Ruben Barrales (born 1962) is the former Deputy Assistant to President George W. Bush, and was also the Director of the Office of Intergovernmental Affairs. He then served as the CEO of the San Diego Regional Chamber of Commerce. He is currently the President and CEO of GROW Elect, a political action committee that recruits, endorses, trains, and funds Latino Republican candidates for public office. He also serves on the board of directors for the Public Policy Institute of California. Barrales has also run as a candidate for the state government post of California State Controller.

Barrales identifies as a Mexican American and is recognized as the first Latino person to serve on the San Mateo County Board of Supervisors. Barrales has also appeared in the Hispanic Business Magazine's "100 Most Influential Hispanics" list on three occasions within the last ten years

Early life and education
Barrales is the son of Mexican immigrants from Mexico City, Mexico, and was raised in Redwood City, California. His father owned a roofing company. His father was paralyzed from a fall from a roof during a roofing job during Ruben's youth.

He attended Nativity Catholic School in Menlo Park, California and graduated from Junípero Serra High School (San Mateo, California) in 1980. He graduated from the University of California, Riverside with a BA in political science in administrative studies.

He is married and has two kids, Ryan and Rachel.

Political career
Barrales was first registered as a Democrat before he ran for San Mateo County Supervisor. In 1992, he was elected San Mateo County Supervisor, and became the first elected Latino Supervisor in the county. He was re-elected in 1996.
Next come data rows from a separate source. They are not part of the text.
/-- An ABORT of a tag that is nowhere ends NOT_FOUND, of a posted or committed one ALREADY_COMPLETE with event 0x4105, of a command that R648
protects NOT_ABORTABLE; a QUEUED target ends ABORTED and the ABORT OK after it; a dispatched READ stops and ends ABORTED with the sectors
done. STREAM_OPEN answers the headroom; STREAM_CLOSE ends once its stream’s earlier commands have. SEAL_BAND without CLOSE takes the lowest
free index with event 0x410E, or ends SEAL_NOT_EMPTY; with CLOSE it closes the band that starts there or ends NOT_FOUND. IDENTIFY and
LOG_READ move their pages. FEATURE_GET answers the value; the plain features take a value in range, or end FEATURE_REFUSED. Where the spec
leaves a point open, the model’s own reading is meant: log entries 67, 74, 77 and 100. -/
def Obligations.CommandsManage : Prop :=
  (∀ (d : Dev) (n : Nat),
      d.clk.stopped = false →
      Effect (.abort n) d (d.abortAct n)) ∧
  (∀ (d : Dev) (n : Nat) (c : Ctx) (e : Dev),
      e = d.dispatch n →
      d.ctx n = some c →
      c.opcode = opAbort →
      d.abortMay c = true →
      d.mayDispatch c = true →
      d.metaPoisoned c = false →
      e.abortTarget c = none →
      e.cmd.posted.any (fun q => q.2 == c.p0) = false →
      d.clk.stopped = false →
      Effect (.abort n) d (e.commit n stNotFound c.p0 0)) ∧
  (∀ (d : Dev) (n : Nat) (c : Ctx) (e : Dev),
      e = d.dispatch n →
      d.ctx n = some c →
      c.opcode = opAbort →
      d.abortMay c = true →
      d.mayDispatch c = true →
      d.metaPoisoned c = false →
      e.abortTarget c = none →
      e.cmd.posted.any (fun q => q.2 == c.p0) = true →
      d.clk.stopped = false →
      Effect (.abort n) d ((e.post 0x4105 [c.p0]).commit n stAlready c.p0 0)) ∧
  (∀ (d : Dev) (n : Nat) (c : Ctx) (x : Ctx) (e : Dev),
      e = d.dispatch n →
      d.ctx n = some c →
      c.opcode = opAbort →
      d.abortMay c = true →
      d.mayDispatch c = true →
      d.metaPoisoned c = false →
      e.abortTarget c = some x →
      [opAbort, opActivate, opResync, opAttest].contains x.opcode = true →
      d.clk.stopped = false →
      Effect (.abort n) d (e.commit n stNotAbortable c.p0 0)) ∧
  (∀ (d : Dev) (n : Nat) (c : Ctx) (x : Ctx) (e : Dev),
      e = d.dispatch n →
      d.ctx n = some c →
      c.opcode = opAbort →
      d.abortMay c = true →
      d.mayDispatch c = true →
      d.metaPoisoned c = false →
      e.abortTarget c = some x →
      [opAbort, opActivate, opResync, opAttest].contains x.opcode = false →
      x.state = .committed →
      d.clk.stopped = false →
      Effect (.abort n) d ((e.post 0x4105 [c.p0]).commit n stAlready c.p0 0)) ∧
  (∀ (d : Dev) (n : Nat) (c : Ctx) (x : Ctx) (e : Dev),
      e = d.dispatch n →
      d.ctx n = some c →
      c.opcode = opAbort →
      d.abortMay c = true →
      d.mayDispatch c = true →
      d.metaPoisoned c = false →
      e.abortTarget c = some x →
      [opAbort, opActivate, opResync, opAttest].contains x.opcode = false →
      x.state = .queued →
      d.clk.stopped = false →
      Effect (.abort n) d (((((e.mapCtx x.num (fun x => { x with abortSeen := true })).abortCtx x.num).mapCtx n (fun c => { c with after := some x.num })).commit n stOk c.p0 0))) ∧
  (∀ (d : Dev) (n : Nat) (c : Ctx) (x : Ctx) (e : Dev),
      e = d.dispatch n →
      d.ctx n = some c →
      c.opcode = opAbort →
      d.abortMay c = true →
      d.mayDispatch c = true →
      d.metaPoisoned c = false →
      e.abortTarget c = some x →
      [opAbort, opActivate, opResync, opAttest].contains x.opcode = false →
      x.state = .dispatched →
      x.opcode ≠ opFlush →
      d.clk.stopped = false →
      Effect (.abort n) d (((((e.mapCtx x.num (fun x => { x with abortSeen := true })).abortDispatched x).mapCtx n (fun c => { c with after := some x.num })).commit n stOk c.p0 0))) ∧
  (∀ (d : Dev) (n : Nat),
      d.clk.stopped = false →
      Effect (.streamOpen n) d (d.streamOpenAct n)) ∧
  (∀ (d : Dev) (n : Nat) (c : Ctx) (e : Dev),
      e = d.dispatch n →
      d.ctx n = some c →
      c.opcode = opStreamOpen →
      d.mayDispatch c = true →
      d.metaPoisoned c = false →
      d.clk.stopped = false →
      Effect (.streamOpen n) d (e.commit n stOk (e.headroom e.streams) c.record.1.id)) ∧
  (∀ (d : Dev) (n : Nat),
      d.clk.stopped = false →
      Effect (.streamClose n) d (d.streamCloseAct n)) ∧
  (∀ (d : Dev) (n : Nat) (c : Ctx) (e : Dev),
      e = d.dispatch n →
      d.ctx n = some c →
      c.opcode = opStreamClose →
      d.mayDispatch c = true →
      d.metaPoisoned c = false →
      d.clk.stopped = false →
      Effect (.streamClose n) d (e.closeProgress)) ∧
  (∀ (d : Dev) (n : Nat),
      d.clk.stopped = false →
      Effect (.sealBandCreate n) d (d.sealBandCreateAct n)) ∧
  (∀ (d : Dev) (n : Nat) (c : Ctx) (i : Nat) (e : Dev),
      e = d.dispatch n →
      d.ctx n = some c →
      c.opcode = opSealBand →
      c.p2 = 0 →
      (List.range 64).find? (fun i => !e.drv.seals.any (fun (b : SealBand) => b.idx == i)) = some i →
      e.rangeWritten c.lba c.count = false →
      e.bandsTouched c.lba c.count = [] →
      d.mayDispatch c = true →
      d.metaPoisoned c = false →
      d.clk.stopped = false →
      Effect (.sealBandCreate n) d ((((({ e with drv := { e.drv with seals := e.drv.seals ++ [({ idx := i, lba := c.lba, count := c.count, ptr := c.lba, closed := false, written := c.lba } : SealBand)] } } : Dev).showMap.journal recMapSet (leBytes 12 ({ idx := i, lba := c.lba, count := c.count, ptr := c.lba, closed := false, written := c.lba } : SealBand).bits)).post 0x410E [i, c.lba % 2 ^ 32, 0]).commit n stOk i 0))) ∧
  (∀ (d : Dev) (n : Nat) (c : Ctx) (e : Dev),
      e = d.dispatch n →
      d.ctx n = some c →
      c.opcode = opSealBand →
      c.p2 = 0 →
      e.rangeWritten c.lba c.count = true →
      d.mayDispatch c = true →
      d.metaPoisoned c = false →
      d.clk.stopped = false →
      Effect (.sealBandCreate n) d (e.commit n stSealNotEmpty 0 0)) ∧
  (∀ (d : Dev) (n : Nat),
      d.clk.stopped = false →
      Effect (.sealBandClose n) d (d.sealBandCloseAct n)) ∧
  (∀ (d : Dev) (n : Nat) (c : Ctx) (b : SealBand) (e : Dev),
      e = d.dispatch n →
      d.ctx n = some c →
      c.opcode = opSealBand →
      c.p2 = 1 →
      e.drv.seals.find? (fun (b : SealBand) => b.lba == c.lba) = some b →
      d.mayDispatch c = true →
      d.metaPoisoned c = false →
      d.clk.stopped = false →
      Effect (.sealBandClose n) d (((((e.setSeal { b with closed := true }).journal recMapSet (leBytes 12 ({ b with closed := true } : SealBand).journaled)).flushTags (fun x _ => x.idx == b.idx)).post 0x410E [b.idx, b.lba % 2 ^ 32, 1]).commit n stOk b.idx 1)) ∧
  (∀ (d : Dev) (n : Nat) (c : Ctx) (e : Dev),
      e = d.dispatch n →
      d.ctx n = some c →
      c.opcode = opSealBand →
      c.p2 = 1 →
      e.drv.seals.find? (fun (b : SealBand) => b.lba == c.lba) = none →
      d.mayDispatch c = true →
      d.metaPoisoned c = false →
      d.clk.stopped = false →
      Effect (.sealBandClose n) d (e.commit n stNotFound 0 0)) ∧
  (∀ (d : Dev) (n : Nat) (v : HostView),
      d.clk.stopped = false →
      Effect (.identify n v) d (d.identifyAct n v)) ∧
  (∀ (d : Dev) (n : Nat) (v : HostView) (c c' : Ctx) (w : ListWalk) (x : Ctx) (e : Dev),
      e = d.dispatch n →
      d.ctx n = some c →
      c.opcode = opIdentify →
      e.ctx n = some c' →
      w = e.dataList v c' e.identifyPage.length →
      w.bad = none →
      x = { c' with segs := w.segs } →
      (e.mapCtx n (fun x => { x with segs := w.segs })).ctx n = some x →
      v.error = none →
      d.mayDispatch c = true →
      d.metaPoisoned c = false →
      d.clk.stopped = false →
      Effect (.identify n v) d (((e.mapCtx n (fun x => { x with segs := w.segs })).segsToHost x 0 e.identifyPage).commit n stOk 4096 0)) ∧
  (∀ (d : Dev) (n : Nat) (v : HostView) (lost : List Nat),
      d.clk.stopped = false →
      Effect (.logRead n v lost) d (d.logReadAct n v lost)) ∧
  (∀ (d : Dev) (n : Nat) (v : HostView) (lost : List Nat) (c : Ctx) (e : Dev),
      e = d.dispatch n →
      d.ctx n = some c →
      c.opcode = opLogRead →
      c.p0 < 64 →
      d.mayDispatch c = true →
      d.metaPoisoned c = false →
      d.clk.stopped = false →
      Effect (.logRead n v lost) d ((e.logPage (c.p0 % 256)).1.movePage v n (e.logPage (c.p0 % 256)).2 4096 0)) ∧
  (∀ (d : Dev) (n : Nat) (v : HostView) (lost : List Nat) (c : Ctx) (e g : Dev),
      e = d.dispatch n →
      g = e.each lost Dev.rowUnreadable →
      d.ctx n = some c →
      c.opcode = opLogRead →
      c.p0 = 64 →
      d.mayDispatch c = true →
      d.metaPoisoned c = false →
      d.clk.stopped = false →
      Effect (.logRead n v lost) d ((g.logPage 64).1.movePage v n (g.logPage 64).2 4096 0)) ∧
  (∀ (d : Dev) (n : Nat),
      d.clk.stopped = false →
      Effect (.featureGet n) d (d.featureGetAct n)) ∧
  (∀ (d : Dev) (n : Nat) (c : Ctx) (e : Dev),
      e = d.dispatch n →
      d.ctx n = some c →
      c.opcode = opFeatureGet →
      d.mayDispatch c = true →
      d.metaPoisoned c = false →
      d.clk.stopped = false →
      Effect (.featureGet n) d ((e.featureRead (c.p0 % 256)).2.commit n stOk (e.featureRead (c.p0 % 256)).1 (c.p0 % 256))) ∧
  (∀ (d : Dev) (n : Nat),
      d.clk.stopped = false →
      Effect (.featurePowerMode n) d (d.featurePowerModeAct n)) ∧
  (∀ (d : Dev) (n : Nat) (c : Ctx) (e : Dev),
      e = d.dispatch n →
      d.ctx n = some c →
      c.opcode = opFeatureSet →
      c.p0 = 1 →
      e.requestReason c.value = none →
      d.mayDispatch c = true →
      d.metaPoisoned c = false →
      d.clk.stopped = false →
      Effect (.featurePowerMode n) d ((e.modRequest c.value).featureDone n 1 e.mod.mode.code c.value)) ∧
  (∀ (d : Dev) (n : Nat) (c : Ctx) (why : Nat) (e : Dev),
      e = d.dispatch n →
      d.ctx n = some c →
      c.opcode = opFeatureSet →
      c.p0 = 1 →
      e.requestReason c.value = some why →
      d.mayDispatch c = true →
      d.metaPoisoned c = false →
      d.clk.stopped = false →
      Effect (.featurePowerMode n) d ((e.refuseRequest c.value why).featureRefused n 1 why)) ∧
  (∀ (d : Dev) (n : Nat),
      d.clk.stopped = false →
      Effect (.featureEaseIdle n) d (d.featureEaseIdleAct n)) ∧
  (∀ (d : Dev) (n : Nat) (c : Ctx) (e : Dev),
      e = d.dispatch n →
      d.ctx n = some c →
      c.opcode = opFeatureSet →
      c.p0 = 2 →
      c.value ≤ 86400 →
      d.mayDispatch c = true →
      d.metaPoisoned c = false →
      d.clk.stopped = false →
      Effect (.featureEaseIdle n) d ((e.put F.MOD_EASE_IDLE_SECONDS c.value).featureDone n 2 (e.get F.MOD_EASE_IDLE_SECONDS) c.value)) ∧
  (∀ (d : Dev) (n : Nat) (c : Ctx) (e : Dev),
      e = d.dispatch n →
      d.ctx n = some c →
      c.opcode = opFeatureSet →
      c.p0 = 2 →
      86400 < c.value →
      d.mayDispatch c = true →
      d.metaPoisoned c = false →
      d.clk.stopped = false →
      Effect (.featureEaseIdle n) d (((e.put F.MOD_STAT_REQ_REFUSED 1).put F.MOD_INT_STAT_REQ_REFUSED 1).featureRefused n 2 1)) ∧
  (∀ (d : Dev) (n : Nat),
      d.clk.stopped = false →
      Effect (.featureRestIdle n) d (d.featureRestIdleAct n)) ∧
  (∀ (d : Dev) (n : Nat) (c : Ctx) (e : Dev),
      e = d.dispatch n →
      d.ctx n = some c →
      c.opcode = opFeatureSet →
      c.p0 = 3 →
      60 ≤ c.value →
      c.value ≤ 86400 →
      d.mayDispatch c = true →
      d.metaPoisoned c = false →
      d.clk.stopped = false →
      Effect (.featureRestIdle n) d ((e.put F.MOD_REST_IDLE_SECONDS c.value).featureDone n 3 (e.get F.MOD_REST_IDLE_SECONDS) c.value)) ∧
  (∀ (d : Dev) (n : Nat) (c : Ctx) (e : Dev),
      e = d.dispatch n →
      d.ctx n = some c →
      c.opcode = opFeatureSet →
      c.p0 = 3 →
      c.value = 59 →
      d.mayDispatch c = true →
      d.metaPoisoned c = false →
      d.clk.stopped = false →
      Effect (.featureRestIdle n) d (((e.put F.MOD_STAT_REQ_REFUSED 1).put F.MOD_INT_STAT_REQ_REFUSED 1).featureRefused n 3 1)) ∧
  (∀ (d : Dev) (n : Nat),
      d.clk.stopped = false →
      Effect (.featureEaseRpm n) d (d.featureEaseRpmAct n)) ∧
  (∀ (d : Dev) (n : Nat) (c : Ctx) (e : Dev),
      e = d.dispatch n →
      d.ctx n = some c →
      c.opcode = opFeatureSet →
      c.p0 = 4 →
      3600 ≤ c.value →
      c.value ≤ e.get F.MIL_LIMITS_FLOOR →
      e.mod.mode ≠ Mode.ease →
      d.mayDispatch c = true →
      d.metaPoisoned c = false →
      d.clk.stopped = false →
      Effect (.featureEaseRpm n) d ((e.put F.MOD_EASE_RPM_RPM c.value).featureDone n 4 (e.get F.MOD_EASE_RPM_RPM) c.value)) ∧
  (∀ (d : Dev) (n : Nat) (c : Ctx) (e : Dev),
      e = d.dispatch n →
      d.ctx n = some c →
      c.opcode = opFeatureSet →
      c.p0 = 4 →
      c.value < 3600 →
      d.mayDispatch c = true →
      d.metaPoisoned c = false →
      d.clk.stopped = false →
      Effect (.featureEaseRpm n) d (((e.put F.MOD_STAT_REQ_REFUSED 1).put F.MOD_INT_STAT_REQ_REFUSED 1).featureRefused n 4 1))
As a county Supervisor, he helped lower crime in East Palo Alto by collaborating with Sheriff Don Horsley and other cities to form the Gang Suppression Task Force. This was needed in East Palo Alto, a city that the Federal Bureau of Investigation considered the homicide capital of the United States in 1992, after 42 killings took place that year. He also supported the citizens of Redwood City in bringing the Shot Spotter to Redwood City to reduce random gun fire. Redwood City was instrumental in the development of the Gunshot Location System, which was possible through funding by San Mateo County and the major portion by the City of Redwood City.

In 1998, Barrales was the Republican candidate for California State Controller, though he failed to unseat Kathleen Connell. He received 2,652,115 votes (33%) to Connell's 4,874,097 votes (61%). Although he lost, the run for California State Controller gained him national attention. In 2001, he was appointed as Deputy Assistant to the President and Director of Intergovermental Affairs in the White House by President George W. Bush.

Private sector
After one and a half terms on the county board of supervisors he moved to the private sector, becoming President and CEO of Joint Venture: Silicon Valley Network in San Jose, California.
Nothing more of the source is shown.